Random Forest Models

from sklearn.metrics import mean_squared_error
from sklearn.model_selection import KFold

Wrapper functions

def RF_wrapper(Xt, yt, Xv, yv, fold=-1):
    
    model = RandomForestRegressor(n_jobs=-1, n_estimators=100,
                              max_samples=15000, max_features=0.5,
                              min_samples_leaf=5, oob_score=False).fit(Xt, yt)
    print(f'Training fold {fold}...')
    
    score_train = np.sqrt(mean_squared_error(model.predict(Xt), yt))
    oof = model.predict(Xv)
    score = np.sqrt(mean_squared_error(oof, yv))
    print(f'Fold {fold}: training RMSLE: {score_train},   validation RMSLE: {score}\n')
    return model, oof, score

def perform_CV(model_wrap, xs, ys, n_splits=3):
    
    kf = KFold(n_splits=n_splits, shuffle=True)

    models = []
    scores = []
    oof_total = np.zeros(xs.shape[0])


    for fold, (train_idx, val_idx) in enumerate(kf.split(xs), start=1):
        Xt = xs.iloc[train_idx]
        yt = ys[train_idx]
        Xv, yv = xs.iloc[val_idx], ys[val_idx]
        model, oof, score = model_wrap(Xt, yt, Xv, yv, fold)

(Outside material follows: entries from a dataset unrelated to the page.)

theorem State.trainingOver_keeps {s : State} (h : Keeps s0 s) :
    Keeps s0 (State.trainingOver s) := by
  unfold State.trainingOver
  repeat' first
      | with_reducible assumption | intro _ | with_reducible apply keeps_ite | with_reducible apply State.wr_keeps
      | with_reducible apply keeps_each | with_reducible apply State.phaseDone_keeps | with_reducible apply State.beginTraining_keeps

theorem State.placesRead_keeps {s : State} (h : Keeps s0 s) :
    ∀ a2, Keeps s0 (State.placesRead s a2) := by
  intro a2
  unfold State.placesRead
  repeat' first
      | with_reducible assumption | intro _ | with_reducible apply keeps_ite | with_reducible apply keeps_each
      | with_reducible apply State.eccRead_keeps | with_reducible apply keeps_foldl | with_reducible apply keeps_foldl1
      | with_reducible apply keeps_foldl2 | with_reducible refine keeps_fst (by assumption) ?_
      | with_reducible refine keeps_snd (by assumption) ?_ | fail_if_no_progress with_reducible apply keeps_mk | dsimp only | split

theorem State.detStepWrite_keeps {s : State} (h : Keeps s0 s) :
    ∀ a2 a3, Keeps s0 (State.detStepWrite s a2 a3) := by
  intro a2 a3
  unfold State.detStepWrite
  repeat' first
      | with_reducible assumption | intro _ | with_reducible apply keeps_ite | with_reducible apply keeps_setReg
      | with_reducible apply State.info_keeps

theorem State.shadowStart_keeps {s : State} (h : Keeps s0 s) :
    ∀ a2 a3, Keeps s0 (State.shadowStart s a2 a3) := by
  intro a2 a3
  unfold State.shadowStart
  repeat' first
      | with_reducible assumption | intro _ | with_reducible apply keeps_ite | with_reducible apply keeps_setReg
      | with_reducible apply State.watchRoutes_keeps | with_reducible apply State.setShadow_keeps
      | with_reducible apply State.finishNow_keeps | with_reducible apply State.startRunning_keeps

theorem State.shadowAct_keeps {s : State} {k4 : State → Cmd → State} (h : Keeps s0 s) (hk4 : ∀ x0 x1, Keeps s0 x0 → Keeps s0 (k4 x0 x1)) :
    ∀ a2 a3, Keeps s0 (State.shadowAct s a2 a3 k4) := by
  intro a2 a3
  unfold State.shadowAct
  repeat' first
      | with_reducible assumption | intro _ | with_reducible apply keeps_ite | with_reducible apply keeps_forSome

theorem State.lossShown_keeps {s : State} (h : Keeps s0 s) :
    ∀ a2 a3, Keeps s0 (State.lossShown s a2 a3) := by
  intro a2 a3
  unfold State.lossShown
  repeat' first
      | with_reducible assumption | intro _ | with_reducible apply keeps_ite | with_reducible apply State.wr_keeps
      | with_reducible apply State.unbindStart_keeps

theorem State.loseSource_keeps {s : State} (h : Keeps s0 s) :
    ∀ a2 a3, Keeps s0 (State.loseSource s a2 a3) := by
  intro a2 a3
  unfold State.loseSource
  repeat' first
      | with_reducible assumption | intro _ | with_reducible apply keeps_ite | with_reducible apply State.setSliceSt_keeps
      | with_reducible apply State.endShadow_keeps | with_reducible apply State.lossShown_keeps
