-- ==== Sys2Proof/Laws/Keeps7.lean ====
section
/-! SUPPORT. What every meaning keeps: the queue, and the order of registers and memories. -/
namespace Sys2Proof.Machine

theorem execRegisterWrite_keeps {s t : State} {a0 a1 a2 a3} (ht : execRegisterWrite a0 a1 a2 a3 s = .next t) : Keeps s t := by
  unfold execRegisterWrite at ht
  refine enter_keeps (Keeps.rfl' s) (fun x hx => ?_) _ _ t ht
  repeat' first
      | with_reducible assumption | intro _ | with_reducible apply keeps_ite | with_reducible apply keeps_whenever
      | with_reducible apply keeps_forSome | with_reducible apply State.barWrite_keeps

theorem execLowWordRead_keeps {s t : State} {a0 a1 a2} (ht : execLowWordRead a0 a1 a2 s = .next t) : Keeps s t := by
  unfold execLowWordRead at ht
  refine enter_keeps (Keeps.rfl' s) (fun x hx => ?_) _ _ t ht
  repeat' first
      | with_reducible assumption | intro _ | with_reducible apply keeps_ite | with_reducible apply keeps_whenever
      | with_reducible apply keeps_forSome | with_reducible apply State.barRead_keeps

theorem execHighWordRead_keeps {s t : State} {a0 a1 a2} (ht : execHighWordRead a0 a1 a2 s = .next t) : Keeps s t := by
  unfold execHighWordRead at ht
  refine enter_keeps (Keeps.rfl' s) (fun x hx => ?_) _ _ t ht
  repeat' first
      | with_reducible assumption | intro _ | with_reducible apply keeps_ite | with_reducible apply keeps_whenever
      | with_reducible apply keeps_forSome | with_reducible apply State.barRead_keeps

theorem execRcFieldRead_keeps {s t : State} {a0 a1 a2} (ht : execRcFieldRead a0 a1 a2 s = .next t) : Keeps s t := by
  unfold execRcFieldRead at ht
  refine enter_keeps (Keeps.rfl' s) (fun x hx => ?_) _ _ t ht
  repeat' first
      | with_reducible assumption | intro _ | with_reducible apply keeps_ite | with_reducible apply keeps_whenever
      | with_reducible apply keeps_forSome | with_reducible apply State.barRead_keeps

theorem execHeartbeat_keeps {s t : State} {a0 a1} (ht : execHeartbeat a0 a1 s = .next t) : Keeps s t := by
  unfold execHeartbeat at ht
  refine enter_keeps (Keeps.rfl' s) (fun x hx => ?_) _ _ t ht
  repeat' first
      | with_reducible assumption | intro _ | with_reducible apply keeps_ite | with_reducible apply keeps_whenever
      | with_reducible apply keeps_forSome | with_reducible apply keeps_whenever | with_reducible apply State.beat_keeps

theorem execHeartbeatLoss_keeps {s t : State} {a0 a1} (ht : execHeartbeatLoss a0 a1 s = .next t) : Keeps s t := by
  unfold execHeartbeatLoss at ht
  refine enter_keeps (Keeps.rfl' s) (fun x hx => ?_) _ _ t ht
  repeat' first
      | with_reducible assumption | intro _ | with_reducible apply keeps_ite | with_reducible apply keeps_whenever
      | with_reducible apply keeps_forSome | with_reducible apply keeps_whenever | with_reducible apply State.reportLow_keeps
      | with_reducible apply State.noteSilent_keeps | with_reducible apply State.dieLost_keeps | with_reducible apply keeps_foldl
      | with_reducible apply keeps_foldl1 | with_reducible refine keeps_fst (by assumption) ?_
      | with_reducible refine keeps_snd (by assumption) ?_ | fail_if_no_progress with_reducible apply keeps_mk | dsimp only | split
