-- ==== Sys2Proof/Laws/State.lean ====
section
/-! SUPPORT. What each update of the state leaves: one lemma for each field. -/
namespace Sys2Proof.Machine

/-! ### setReg -/

@[simp] theorem State.setReg_pending (s : State) (n : RegName) (i v : Nat) : (s.setReg n i v).pending = s.pending := rfl
@[simp] theorem State.setReg_freeCtr (s : State) (n : RegName) (i v : Nat) : (s.setReg n i v).freeCtr = s.freeCtr := rfl
@[simp] theorem State.setReg_readData (s : State) (n : RegName) (i v : Nat) : (s.setReg n i v).readData = s.readData := rfl
@[simp] theorem State.setReg_irqs (s : State) (n : RegName) (i v : Nat) : (s.setReg n i v).irqs = s.irqs := rfl
@[simp] theorem State.setReg_fresh (s : State) (n : RegName) (i v : Nat) : (s.setReg n i v).fresh = s.fresh := rfl
@[simp] theorem State.setReg_ticked (s : State) (n : RegName) (i v : Nat) : (s.setReg n i v).ticked = s.ticked := rfl
@[simp] theorem State.setReg_shadows (s : State) (n : RegName) (i v : Nat) : (s.setReg n i v).shadows = s.shadows := rfl
@[simp] theorem State.setReg_dev (s : State) (n : RegName) (i v : Nat) : (s.setReg n i v).dev = s.dev := rfl
@[simp] theorem State.setReg_devKey (s : State) (n : RegName) (i v : Nat) : (s.setReg n i v).devKey = s.devKey := rfl
@[simp] theorem State.setReg_keys (s : State) (n : RegName) (i v : Nat) : (s.setReg n i v).keys = s.keys := rfl
@[simp] theorem State.setReg_cistern (s : State) (n : RegName) (i v : Nat) : (s.setReg n i v).cistern = s.cistern := rfl
@[simp] theorem State.setReg_pool (s : State) (n : RegName) (i v : Nat) : (s.setReg n i v).pool = s.pool := rfl
@[simp] theorem State.setReg_host (s : State) (n : RegName) (i v : Nat) : (s.setReg n i v).host = s.host := rfl
@[simp] theorem State.setReg_eccC (s : State) (n : RegName) (i v : Nat) : (s.setReg n i v).eccC = s.eccC := rfl
@[simp] theorem State.setReg_eccP (s : State) (n : RegName) (i v : Nat) : (s.setReg n i v).eccP = s.eccP := rfl
@[simp] theorem State.setReg_cmds (s : State) (n : RegName) (i v : Nat) : (s.setReg n i v).cmds = s.cmds := rfl
@[simp] theorem State.setReg_nextCmd (s : State) (n : RegName) (i v : Nat) : (s.setReg n i v).nextCmd = s.nextCmd := rfl
@[simp] theorem State.setReg_rings (s : State) (n : RegName) (i v : Nat) : (s.setReg n i v).rings = s.rings := rfl
@[simp] theorem State.setReg_sluice (s : State) (n : RegName) (i v : Nat) : (s.setReg n i v).sluice = s.sluice := rfl
@[simp] theorem State.setReg_basins (s : State) (n : RegName) (i v : Nat) : (s.setReg n i v).basins = s.basins := rfl
@[simp] theorem State.setReg_cores (s : State) (n : RegName) (i v : Nat) : (s.setReg n i v).cores = s.cores := rfl
@[simp] theorem State.setReg_jets (s : State) (n : RegName) (i v : Nat) : (s.setReg n i v).jets = s.jets := rfl
@[simp] theorem State.setReg_rills (s : State) (n : RegName) (i v : Nat) : (s.setReg n i v).rills = s.rills := rfl
@[simp] theorem State.setReg_cascades (s : State) (n : RegName) (i v : Nat) : (s.setReg n i v).cascades = s.cascades := rfl
@[simp] theorem State.setReg_slices (s : State) (n : RegName) (i v : Nat) : (s.setReg n i v).slices = s.slices := rfl
@[simp] theorem State.setReg_variants (s : State) (n : RegName) (i v : Nat) : (s.setReg n i v).variants = s.variants := rfl
@[simp] theorem State.setReg_serve (s : State) (n : RegName) (i v : Nat) : (s.setReg n i v).serve = s.serve := rfl
@[simp] theorem State.setReg_saves (s : State) (n : RegName) (i v : Nat) : (s.setReg n i v).saves = s.saves := rfl
@[simp] theorem State.setReg_radio (s : State) (n : RegName) (i v : Nat) : (s.setReg n i v).radio = s.radio := rfl
@[simp] theorem State.setReg_time (s : State) (n : RegName) (i v : Nat) : (s.setReg n i v).time = s.time := rfl
@[simp] theorem State.setReg_eth (s : State) (n : RegName) (i v : Nat) : (s.setReg n i v).eth = s.eth := rfl
@[simp] theorem State.setReg_mtx (s : State) (n : RegName) (i v : Nat) : (s.setReg n i v).mtx = s.mtx := rfl
@[simp] theorem State.setReg_mtxDue (s : State) (n : RegName) (i v : Nat) : (s.setReg n i v).mtxDue = s.mtxDue := rfl
@[simp] theorem State.setReg_mtxOut (s : State) (n : RegName) (i v : Nat) : (s.setReg n i v).mtxOut = s.mtxOut := rfl
@[simp] theorem State.setReg_aqd (s : State) (n : RegName) (i v : Nat) : (s.setReg n i v).aqd = s.aqd := rfl
@[simp] theorem State.setReg_shadowing (s : State) (n : RegName) (i v : Nat) : (s.setReg n i v).shadowing = s.shadowing := rfl
@[simp] theorem State.setReg_spw (s : State) (n : RegName) (i v : Nat) : (s.setReg n i v).spw = s.spw := rfl
@[simp] theorem State.setReg_pwr (s : State) (n : RegName) (i v : Nat) : (s.setReg n i v).pwr = s.pwr := rfl
@[simp] theorem State.setReg_boot (s : State) (n : RegName) (i v : Nat) : (s.setReg n i v).boot = s.boot := rfl
@[simp] theorem State.setReg_mgmt (s : State) (n : RegName) (i v : Nat) : (s.setReg n i v).mgmt = s.mgmt := rfl
@[simp] theorem State.basin_setReg (s : State) (n : RegName) (i v : Nat) (k : Nat) : (s.setReg n i v).basin k = s.basin k := by
  unfold State.basin; simp
@[simp] theorem State.core_setReg (s : State) (n : RegName) (i v : Nat) (k : Nat) : (s.setReg n i v).core k = s.core k := by
  unfold State.core; simp
@[simp] theorem State.jet_setReg (s : State) (n : RegName) (i v : Nat) (k : Nat) : (s.setReg n i v).jet k = s.jet k := by
  unfold State.jet; simp
@[simp] theorem State.rill_setReg (s : State) (n : RegName) (i v : Nat) (k : Nat) : (s.setReg n i v).rill k = s.rill k := by
  unfold State.rill; simp
@[simp] theorem State.cascade_setReg (s : State) (n : RegName) (i v : Nat) (k : Nat) : (s.setReg n i v).cascade k = s.cascade k := by
  unfold State.cascade; simp
@[simp] theorem State.sliceSt_setReg (s : State) (n : RegName) (i v : Nat) (k : Nat) : (s.setReg n i v).sliceSt k = s.sliceSt k := by
  unfold State.sliceSt; simp
@[simp] theorem State.ring_setReg (s : State) (n : RegName) (i v : Nat) (k : Nat) : (s.setReg n i v).ring k = s.ring k := by
  unfold State.ring; simp
@[simp] theorem State.ethPort_setReg (s : State) (n : RegName) (i v : Nat) (k : Nat) : (s.setReg n i v).ethPort k = s.ethPort k := by
  unfold State.ethPort; simp

/-! ### wr -/

@[simp] theorem State.wr_pending (s : State) (f : Fld) (i v : Nat) : (s.wr f i v).pending = s.pending := rfl
@[simp] theorem State.wr_freeCtr (s : State) (f : Fld) (i v : Nat) : (s.wr f i v).freeCtr = s.freeCtr := rfl
@[simp] theorem State.wr_readData (s : State) (f : Fld) (i v : Nat) : (s.wr f i v).readData = s.readData := rfl
@[simp] theorem State.wr_irqs (s : State) (f : Fld) (i v : Nat) : (s.wr f i v).irqs = s.irqs := rfl
@[simp] theorem State.wr_fresh (s : State) (f : Fld) (i v : Nat) : (s.wr f i v).fresh = s.fresh := rfl
@[simp] theorem State.wr_ticked (s : State) (f : Fld) (i v : Nat) : (s.wr f i v).ticked = s.ticked := rfl
@[simp] theorem State.wr_shadows (s : State) (f : Fld) (i v : Nat) : (s.wr f i v).shadows = s.shadows := rfl
@[simp] theorem State.wr_dev (s : State) (f : Fld) (i v : Nat) : (s.wr f i v).dev = s.dev := rfl
@[simp] theorem State.wr_devKey (s : State) (f : Fld) (i v : Nat) : (s.wr f i v).devKey = s.devKey := rfl
@[simp] theorem State.wr_keys (s : State) (f : Fld) (i v : Nat) : (s.wr f i v).keys = s.keys := rfl
@[simp] theorem State.wr_cistern (s : State) (f : Fld) (i v : Nat) : (s.wr f i v).cistern = s.cistern := rfl
@[simp] theorem State.wr_pool (s : State) (f : Fld) (i v : Nat) : (s.wr f i v).pool = s.pool := rfl
@[simp] theorem State.wr_host (s : State) (f : Fld) (i v : Nat) : (s.wr f i v).host = s.host := rfl
@[simp] theorem State.wr_eccC (s : State) (f : Fld) (i v : Nat) : (s.wr f i v).eccC = s.eccC := rfl
@[simp] theorem State.wr_eccP (s : State) (f : Fld) (i v : Nat) : (s.wr f i v).eccP = s.eccP := rfl
@[simp] theorem State.wr_cmds (s : State) (f : Fld) (i v : Nat) : (s.wr f i v).cmds = s.cmds := rfl
@[simp] theorem State.wr_nextCmd (s : State) (f : Fld) (i v : Nat) : (s.wr f i v).nextCmd = s.nextCmd := rfl
@[simp] theorem State.wr_rings (s : State) (f : Fld) (i v : Nat) : (s.wr f i v).rings = s.rings := rfl
@[simp] theorem State.wr_sluice (s : State) (f : Fld) (i v : Nat) : (s.wr f i v).sluice = s.sluice := rfl
@[simp] theorem State.wr_basins (s : State) (f : Fld) (i v : Nat) : (s.wr f i v).basins = s.basins := rfl
@[simp] theorem State.wr_cores (s : State) (f : Fld) (i v : Nat) : (s.wr f i v).cores = s.cores := rfl
@[simp] theorem State.wr_jets (s : State) (f : Fld) (i v : Nat) : (s.wr f i v).jets = s.jets := rfl
@[simp] theorem State.wr_rills (s : State) (f : Fld) (i v : Nat) : (s.wr f i v).rills = s.rills := rfl
@[simp] theorem State.wr_cascades (s : State) (f : Fld) (i v : Nat) : (s.wr f i v).cascades = s.cascades := rfl
@[simp] theorem State.wr_slices (s : State) (f : Fld) (i v : Nat) : (s.wr f i v).slices = s.slices := rfl
@[simp] theorem State.wr_variants (s : State) (f : Fld) (i v : Nat) : (s.wr f i v).variants = s.variants := rfl
@[simp] theorem State.wr_serve (s : State) (f : Fld) (i v : Nat) : (s.wr f i v).serve = s.serve := rfl
@[simp] theorem State.wr_saves (s : State) (f : Fld) (i v : Nat) : (s.wr f i v).saves = s.saves := rfl
@[simp] theorem State.wr_radio (s : State) (f : Fld) (i v : Nat) : (s.wr f i v).radio = s.radio := rfl
@[simp] theorem State.wr_time (s : State) (f : Fld) (i v : Nat) : (s.wr f i v).time = s.time := rfl
@[simp] theorem State.wr_eth (s : State) (f : Fld) (i v : Nat) : (s.wr f i v).eth = s.eth := rfl
@[simp] theorem State.wr_mtx (s : State) (f : Fld) (i v : Nat) : (s.wr f i v).mtx = s.mtx := rfl
@[simp] theorem State.wr_mtxDue (s : State) (f : Fld) (i v : Nat) : (s.wr f i v).mtxDue = s.mtxDue := rfl
@[simp] theorem State.wr_mtxOut (s : State) (f : Fld) (i v : Nat) : (s.wr f i v).mtxOut = s.mtxOut := rfl
@[simp] theorem State.wr_aqd (s : State) (f : Fld) (i v : Nat) : (s.wr f i v).aqd = s.aqd := rfl
@[simp] theorem State.wr_shadowing (s : State) (f : Fld) (i v : Nat) : (s.wr f i v).shadowing = s.shadowing := rfl
@[simp] theorem State.wr_spw (s : State) (f : Fld) (i v : Nat) : (s.wr f i v).spw = s.spw := rfl
@[simp] theorem State.wr_pwr (s : State) (f : Fld) (i v : Nat) : (s.wr f i v).pwr = s.pwr := rfl
@[simp] theorem State.wr_boot (s : State) (f : Fld) (i v : Nat) : (s.wr f i v).boot = s.boot := rfl
@[simp] theorem State.wr_mgmt (s : State) (f : Fld) (i v : Nat) : (s.wr f i v).mgmt = s.mgmt := rfl
@[simp] theorem State.basin_wr (s : State) (f : Fld) (i v : Nat) (k : Nat) : (s.wr f i v).basin k = s.basin k := by
  unfold State.basin; simp
@[simp] theorem State.core_wr (s : State) (f : Fld) (i v : Nat) (k : Nat) : (s.wr f i v).core k = s.core k := by
  unfold State.core; simp
@[simp] theorem State.jet_wr (s : State) (f : Fld) (i v : Nat) (k : Nat) : (s.wr f i v).jet k = s.jet k := by
  unfold State.jet; simp
@[simp] theorem State.rill_wr (s : State) (f : Fld) (i v : Nat) (k : Nat) : (s.wr f i v).rill k = s.rill k := by
  unfold State.rill; simp
@[simp] theorem State.cascade_wr (s : State) (f : Fld) (i v : Nat) (k : Nat) : (s.wr f i v).cascade k = s.cascade k := by
  unfold State.cascade; simp
@[simp] theorem State.sliceSt_wr (s : State) (f : Fld) (i v : Nat) (k : Nat) : (s.wr f i v).sliceSt k = s.sliceSt k := by
  unfold State.sliceSt; simp
@[simp] theorem State.ring_wr (s : State) (f : Fld) (i v : Nat) (k : Nat) : (s.wr f i v).ring k = s.ring k := by
  unfold State.ring; simp
@[simp] theorem State.ethPort_wr (s : State) (f : Fld) (i v : Nat) (k : Nat) : (s.wr f i v).ethPort k = s.ethPort k := by
  unfold State.ethPort; simp
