theorem execSliceFrozen_still {s t : State} {a0 a1} (ht : execSliceFrozen a0 a1 s = .next t) : Still s t := by
  unfold execSliceFrozen at ht
  refine enter_still (Still.rfl' s) (fun x hx => ?_) _ _ t ht
  repeat' first
      | with_reducible assumption | intro _ | with_reducible apply still_ite | with_reducible apply still_whenever
      | with_reducible apply still_forSome | with_reducible apply still_whenever | with_reducible apply State.setSliceState_still

theorem execKeyLoad_still {s t : State} {a0 a1 a2} (ht : execKeyLoad a0 a1 a2 s = .next t) : Still s t := by
  unfold execKeyLoad at ht
  refine enter_still (Still.rfl' s) (fun x hx => ?_) _ _ t ht
  repeat' first
      | with_reducible assumption | intro _ | with_reducible apply still_ite | with_reducible apply still_whenever
      | with_reducible apply still_forSome | with_reducible apply still_whenever | with_reducible apply State.keyCmdWrite_still

theorem execKeyErase_still {s t : State} {a0 a1 a2} (ht : execKeyErase a0 a1 a2 s = .next t) : Still s t := by
  unfold execKeyErase at ht
  refine enter_still (Still.rfl' s) (fun x hx => ?_) _ _ t ht
  repeat' first
      | with_reducible assumption | intro _ | with_reducible apply still_ite | with_reducible apply still_whenever
      | with_reducible apply still_forSome | with_reducible apply still_whenever | with_reducible apply State.keyCmdWrite_still

theorem execMemRangeWrite_still {s t : State} {a0 a1 a2 a3 a4} (ht : execMemRangeWrite a0 a1 a2 a3 a4 s = .next t) : Still s t := by
  unfold execMemRangeWrite at ht
  refine enter_still (Still.rfl' s) (fun x hx => ?_) _ _ t ht
  repeat' first
      | with_reducible assumption | intro _ | with_reducible apply still_ite | with_reducible apply still_whenever
      | with_reducible apply still_forSome | with_reducible apply State.rangeWrite_still

theorem execSliceBasinsWrite_still {s t : State} {a0 a1 a2} (ht : execSliceBasinsWrite a0 a1 a2 s = .next t) : Still s t := by
  unfold execSliceBasinsWrite at ht
  refine enter_still (Still.rfl' s) (fun x hx => ?_) _ _ t ht
  repeat' first
      | with_reducible assumption | intro _ | with_reducible apply still_ite | with_reducible apply still_whenever
      | with_reducible apply still_forSome | with_reducible apply State.basinsWrite_still

theorem execSliceResetComplete_still {s t : State} {a0 a1} (ht : execSliceResetComplete a0 a1 s = .next t) : Still s t := by
  unfold execSliceResetComplete at ht
  refine enter_still (Still.rfl' s) (fun x hx => ?_) _ _ t ht
  repeat' first
      | with_reducible assumption | intro _ | with_reducible apply still_ite | with_reducible apply still_whenever
      | with_reducible apply still_forSome | with_reducible apply still_whenever | with_reducible apply State.resetComplete_still

theorem execMarkerRefill_still {s t : State} {a0} (ht : execMarkerRefill a0 s = .next t) : Still s t := by
  unfold execMarkerRefill at ht
  refine enter_still (Still.rfl' s) (fun x hx => ?_) _ _ t ht
  repeat' first
      | with_reducible assumption | intro _ | with_reducible apply still_ite | with_reducible apply still_whenever
      | with_reducible apply still_forSome | with_reducible apply still_periodic | with_reducible apply still_each
      | with_reducible apply State.markerRefill_still | with_reducible apply State.remark_still

theorem execMarkerEnable_still {s t : State} {a0 a1 a2} (ht : execMarkerEnable a0 a1 a2 s = .next t) : Still s t := by
  unfold execMarkerEnable at ht
  refine enter_still (Still.rfl' s) (fun x hx => ?_) _ _ t ht
  repeat' first
      | with_reducible assumption | intro _ | with_reducible apply still_ite | with_reducible apply still_whenever
      | with_reducible apply still_forSome | with_reducible apply State.schedMarkWrite_still

theorem execWeightWrite_still {s t : State} {a0 a1 a2} (ht : execWeightWrite a0 a1 a2 s = .next t) : Still s t := by
  unfold execWeightWrite at ht
  refine enter_still (Still.rfl' s) (fun x hx => ?_) _ _ t ht
  repeat' first
      | with_reducible assumption | intro _ | with_reducible apply still_ite | with_reducible apply still_whenever
      | with_reducible apply still_forSome | with_reducible apply State.shareWrite_still

theorem execFixedShareWrite_still {s t : State} {a0 a1 a2} (ht : execFixedShareWrite a0 a1 a2 s = .next t) : Still s t := by
  unfold execFixedShareWrite at ht
  refine enter_still (Still.rfl' s) (fun x hx => ?_) _ _ t ht
  repeat' first
      | with_reducible assumption | intro _ | with_reducible apply still_ite | with_reducible apply still_whenever
      | with_reducible apply still_forSome | with_reducible apply State.shareWrite_still

theorem execYieldRequest_still {s t : State} {a0 a1} (ht : execYieldRequest a0 a1 s = .next t) : Still s t := by
  unfold execYieldRequest at ht
  refine enter_still (Still.rfl' s) (fun x hx => ?_) _ _ t ht
  repeat' first
      | with_reducible assumption | intro _ | with_reducible apply still_ite | with_reducible apply still_whenever
      | with_reducible apply still_forSome | with_reducible apply State.arbitrate_still

theorem execQuantumExpiry_still {s t : State} {a0 a1} (ht : execQuantumExpiry a0 a1 s = .next t) : Still s t := by
  unfold execQuantumExpiry at ht
  refine enter_still (Still.rfl' s) (fun x hx => ?_) _ _ t ht
  repeat' first
      | with_reducible assumption | intro _ | with_reducible apply still_ite | with_reducible apply still_whenever
      | with_reducible apply still_forSome | with_reducible apply State.arbitrate_still

theorem execYieldDrained_still {s t : State} {a0 a1} (ht : execYieldDrained a0 a1 s = .next t) : Still s t := by
  unfold execYieldDrained at ht
  refine enter_still (Still.rfl' s) (fun x hx => ?_) _ _ t ht
  repeat' first
      | with_reducible assumption | intro _ | with_reducible apply still_ite | with_reducible apply still_whenever
      | with_reducible apply still_forSome | with_reducible apply still_whenever | with_reducible apply still_forSome
      | with_reducible apply State.yieldDrained_still

theorem execEffectiveTierUpdate_still {s t : State} {a0} (ht : execEffectiveTierUpdate a0 s = .next t) : Still s t := by
  unfold execEffectiveTierUpdate at ht
  refine enter_still (Still.rfl' s) (fun x hx => ?_) _ _ t ht
  repeat' first
      | with_reducible assumption | intro _ | with_reducible apply still_ite | with_reducible apply still_whenever
      | with_reducible apply still_forSome | with_reducible apply State.updateTiers_still

theorem execGateListAct_still {s t : State} {a0 a1} (ht : execGateListAct a0 a1 s = .next t) : Still s t := by
  unfold execGateListAct at ht
  refine enter_still (Still.rfl' s) (fun x hx => ?_) _ _ t ht
  repeat' first
      | with_reducible assumption | intro _ | with_reducible apply still_ite | with_reducible apply still_whenever
      | with_reducible apply still_forSome | with_reducible apply State.wr_still | with_reducible apply still_whenever
      | with_reducible apply still_forSome | with_reducible apply State.setBasin_still | with_reducible apply State.showNextOpen_still
      | with_reducible apply State.showList_still

theorem execGuardBandBegin_still {s t : State} {a0 a1} (ht : execGuardBandBegin a0 a1 s = .next t) : Still s t := by
  unfold execGuardBandBegin at ht
  refine enter_still (Still.rfl' s) (fun x hx => ?_) _ _ t ht
  repeat' first
      | with_reducible assumption | intro _ | with_reducible apply still_ite | with_reducible apply still_whenever
      | with_reducible apply still_forSome | with_reducible apply still_whenever | with_reducible apply still_forSome
      | with_reducible apply State.guardBegin_still

theorem execWindowClose_still {s t : State} {a0 a1} (ht : execWindowClose a0 a1 s = .next t) : Still s t := by
  unfold execWindowClose at ht
  refine enter_still (Still.rfl' s) (fun x hx => ?_) _ _ t ht
  repeat' first
      | with_reducible assumption | intro _ | with_reducible apply still_ite | with_reducible apply still_whenever
      | with_reducible apply still_forSome | with_reducible apply State.wr_still | with_reducible apply State.bump_still
      | with_reducible apply still_whenever | with_reducible apply State.closeWindow_still

theorem execWindowExtendedClose_still {s t : State} {a0 a1} (ht : execWindowExtendedClose a0 a1 s = .next t) : Still s t := by
  unfold execWindowExtendedClose at ht
  refine enter_still (Still.rfl' s) (fun x hx => ?_) _ _ t ht
  repeat' first
      | with_reducible assumption | intro _ | with_reducible apply still_ite | with_reducible apply still_whenever
      | with_reducible apply still_forSome | with_reducible apply still_whenever | with_reducible apply State.closeWindow_still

        models.append(model)
        scores.append(score)
        oof_total[val_idx] = oof

    print('Training completed.')
    print(f'> Mean RMSLE across folds: {np.mean(scores)}, std: {np.std(scores)}')
    print(f'> OOF RMSLE: {np.sqrt(mean_squared_error(ys, oof_total))}')
    return models, scores, oof_total

y_x = to["failure"]

p = []

for c in to.cat_names:
    p.append(c)
for c in to.cont_names:
    p.append(c)

to_x = to[p]

RF on the simple data, no embeddings - 0.4126 RMSE on validation

%%time
n_splits = 3
models, _, _ = perform_CV(RF_wrapper, to_x, y_x, n_splits=n_splits)

Training fold 1...
Fold 1: training RMSLE: 0.2863504507218632,   validation RMSLE: 0.4125701353060731

Training fold 2...
Fold 2: training RMSLE: 0.2857120392244807,   validation RMSLE: 0.41492954084590494

Training fold 3...
Fold 3: training RMSLE: 0.286567715511933,   validation RMSLE: 0.41035574993160084

Training completed.
> Mean RMSLE across folds: 0.41261847536119295, std: 0.0018675551580679705
> OOF RMSLE: 0.41392034556146445
CPU times: user 1min 14s, sys: 227 ms, total: 1min 14s
Wall time: 24.1 s

importance = pd.DataFrame([model.feature_importances_ for model in models],
                          columns=p,
                          index=[f'Fold {i}' for i in range(1, n_splits + 1)])
importance = importance.T
importance['Average importance'] = importance.mean(axis=1)
importance = importance.sort_values(by='Average importance', ascending=False)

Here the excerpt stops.